Work task: Reproduce exactly the lines that run from the start of the records below to the line with "the host operations", inclusive.

******************************

-- ==== Sys2Proof/Machine/Ops.lean ====
section
/-! DEFINITION. The named operations over memory, instances and the block that the meanings, the host operations
and the scheduler share: reading and writing a word, the bound check, raising a fault, suspending, resuming,
instantiating, and running an instruction's effect on the current instance.

There is no return from a fault (60_exceptions.md R313): an instance leaves FAULTED only by `Instance.instantiate`
or reset (R304). -/

namespace Sys2Proof.Machine

/-! ### The numbers of the status fields -/

/-- The value of STATUS[1:0] (10_state.md R36). -/
def EngineState.code : EngineState → Nat
  | .running => 0
  | .suspendedOnInput => 1
  | .halted => 2
  | .faulted => 3

/-- The cause codes (60_exceptions.md R302). -/
def FaultCause.code : FaultCause → Nat
  | .noFault => 0
  | .fetchOob => 1
  | .illegalOpcode => 2
  | .illegalMode => 3
  | .truncated => 4
  | .readOob => 5
  | .writeOob => 6
  | .overflow => 7
  | .outputFull => 8

/-- The value of RING_STATUS[1:0] (10_state.md R44). -/
def RingState.code : RingState → Nat
  | .idle => 0
  | .running => 1
  | .done => 2
  | .faulted => 3

/-- The value of RING_STATUS[3:2] (10_state.md R44). -/
def RingFault.code : RingFault → Nat
  | .noFault => 0
  | .instanceFault => 1
  | .inputFull => 2

/-! ### Memory -/

/-- The word at an address; an address not listed reads 0 (log entry 5). -/
def Memory.read : Memory → Nat → Int
  | [], _ => 0
  | (b, v) :: m, a => if a = b then v else Memory.read m a

/-- Setting the word at an address, keeping the canonical form. -/
def Memory.write : Memory → Nat → Int → Memory
  | [], a, v => if v = 0 then [] else [(a, v)]
  | (b, u) :: m, a, v =>
    if a < b then (if v = 0 then (b, u) :: m else (a, v) :: (b, u) :: m)
    else if a = b then (if v = 0 then m else (a, v) :: m)
    else (b, u) :: Memory.write m a v

/-- The canonical form: addresses strictly rising, no word listed that an unlisted address reads as. -/
abbrev Memory.wf (m : Memory) : Prop :=
  List.Pairwise (fun x y : Cell => x.1 < y.1) m ∧ ∀ x ∈ m, x.2 ≠ 0

/-- The memory that holds the words of a list from address `a` on, and 0 elsewhere. -/
def Memory.ofWords : Nat → List Int → Memory
  | _, [] => []
  | a, w :: ws => if w = 0 then Memory.ofWords (a + 1) ws else (a, w) :: Memory.ofWords (a + 1) ws

/-- Setting the words from address `a` on to those of a list. -/
def Memory.writeAll : Memory → Nat → List Int → Memory
  | m, _, [] => m
  | m, a, w :: ws => Memory.writeAll (m.write a w) (a + 1) ws

/-- `dst` with its words below `n` replaced by those of `src` (10_state.md R50). -/
def Memory.copyBelow (n : Nat) (src dst : Memory) : Memory :=
  src.filter (fun x => decide (x.1 < n)) ++ dst.filter (fun x => decide (n ≤ x.1))

/-! ### One instance -/

/-- An address is in bounds exactly when `0 ≤ a < L` (20_memory.md R72). -/
def Instance.inBounds (m : Instance) (a : Int) : Bool := decide (0 ≤ a ∧ a < (m.len : Int))

/-- `MemRead(a, 1)`, for an address in bounds (00_scope.md R10). -/
def Instance.wordAt (m : Instance) (a : Int) : Int := m.mem.read a.toNat

/-- `MemWrite(a, 1, v)`, for an address in bounds (00_scope.md R10). -/
def Instance.setWord (m : Instance) (a : Int) (v : Int) : Instance :=
  { m with mem := m.mem.write a.toNat v }

/-- `ip <- ip + n`, on unbounded integers (10_state.md R35). -/
def Instance.advance (m : Instance) (n : Int) : Instance := { m with ip := m.ip + n }

/-- `ip <- t`, unchecked (43_jumps.md R204). -/
def Instance.jump (m : Instance) (t : Int) : Instance := { m with ip := t }

/-- `raise Fault(cause, info)`: what taking a fault writes, and nothing else (60_exceptions.md R301). -/
def Instance.raise (m : Instance) (t : Trap) : Instance :=
  { m with state := .faulted, active := false, faultCause := t.cause, faultIp := m.ip, faultInfo := t.info }

/-- `suspend` (40_execution_cycle.md R160). -/
def Instance.suspend (m : Instance) : Instance := { m with state := .suspendedOnInput, active := false }

/-- What HALT writes (45_halt.md R220). -/
def Instance.stop (m : Instance) : Instance := { m with state := .halted, halted := true, active := false }

/-- `push(IQ, v)` (00_scope.md R10). -/
def Instance.pushInput (m : Instance) (v : Int) : Instance := { m with iq := m.iq ++ [v] }

/-- `push(OQ, v)` (00_scope.md R10). -/
def Instance.pushOutput (m : Instance) (v : Int) : Instance := { m with oq := m.oq ++ [v] }

/-- `pop(IQ)` (00_scope.md R10). -/
def Instance.popInput (m : Instance) : Instance := { m with iq := m.iq.tail }

/-- `pop(OQ)` (00_scope.md R10). -/
def Instance.popOutput (m : Instance) : Instance := { m with oq := m.oq.tail }

/-- RESUME's table (40_execution_cycle.md R141): the instance after it and what it returns. -/
def Instance.resume (m : Instance) : Instance × Reply :=
  if m.active then (m, .ignored)
  else match m.state with
    | .running => ({ m with active := true }, .started)
    | .suspendedOnInput => ({ m with state := .running, active := true }, .started)
    | .halted => (m, .ignored)
    | .faulted => (m, .ignored)

/-- Instantiation from the program store (10_state.md R50). -/
def Instance.instantiate (prog : Memory) (plen : Nat) (m : Instance) : Instance :=
  { mem := Memory.copyBelow plen prog m.mem, len := plen, ip := 0, iq := [], oq := [], halted := false,
    state := .running, active := false, faultCause := .noFault, faultIp := 0, faultInfo := 0 }

/-- The end of a step: the effect is committed whole, or the fault is raised on the instance as it was before the
step (40_execution_cycle.md R149, R152). -/
def Instance.conclude (m : Instance) (r : Except Trap Instance) : Instance :=
  match r with
  | .ok m' => m'
  | .error t => m.raise t

/-! ### The block -/

/-- The block with instance `i` replaced. -/
def State.setInst (s : State) (i : Nat) (m : Instance) : State := { s with insts := s.insts.set i m }

/-- Acts on instance `i`; there is no other than `0 .. N_MAX-1` (60_exceptions.md R360, log entry 8). -/
def State.onInst (s : State) (i : Nat) (f : Instance → Host.Outcome State Fault Refusal) :
    Host.Outcome State Fault Refusal :=
  match s.insts[i]? with
  | some m => f m
  | none => .fault (.noSuchInstance i)

/-- Runs the effect of an instruction on the current instance: one atomic step of its engine
(40_execution_cycle.md R144, R149). -/
def State.runCur (s : State) (effect : Config → Instance → Except Trap Instance) :
    Host.Outcome State Fault Refusal :=
  s.onInst s.cur (fun m => .next (s.setInst s.cur (m.conclude (effect s.cfg m))))

/-- The block after the reset input: every field of the spec as 10_state.md R48 gives it; the parameters and the
coming events are kept (log entries 2, 3, 5). -/
def State.resetInput (s : State) : State := { State.resetOf s.cfg with pending := s.pending }

end Sys2Proof.Machine
end

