-- ==== Sys2Proof/WellFormed.lean ====
section
/-! DEFINITION. Which terms of `Instr` are instructions of a machine with given parameters. The syntax already
rules out every illegal opcode and mode digit; what is left to check is that each operand word is a word,
"any integer in `[WMIN, WMAX]`" (30_encoding.md R105). An address out of bounds is well formed: it faults when
the instruction runs. -/

namespace Sys2Proof

/-- A value operand whose operand word is a word. -/
def Operand.wellFormed (c : Config) (o : Operand) : Bool := decide (c.InRange o.word)

/-- A destination whose address is a word. -/
def Dest.wellFormed (c : Config) (d : Dest) : Bool := decide (c.InRange d.addr)

/-- Every operand word of the instruction is a word (30_encoding.md R105). -/
def Instr.wellFormed (c : Config) : Instr → Bool
  | .add a b d => a.wellFormed c && b.wellFormed c && d.wellFormed c
  | .mult a b d => a.wellFormed c && b.wellFormed c && d.wellFormed c
  | .input d => d.wellFormed c
  | .output a => a.wellFormed c
  | .jumpIfTrue x t => x.wellFormed c && t.wellFormed c
  | .jumpIfFalse x t => x.wellFormed c && t.wellFormed c
  | .lessThan a b d => a.wellFormed c && b.wellFormed c && d.wellFormed c
  | .equals a b d => a.wellFormed c && b.wellFormed c && d.wellFormed c
  | .halt => true

end Sys2Proof
end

******************************

Exercise solution:
-- ==== Sys2Proof/Machine/Ops.lean ====
section
/-! DEFINITION. The named operations over memory, instances and the block that the meanings, the host operations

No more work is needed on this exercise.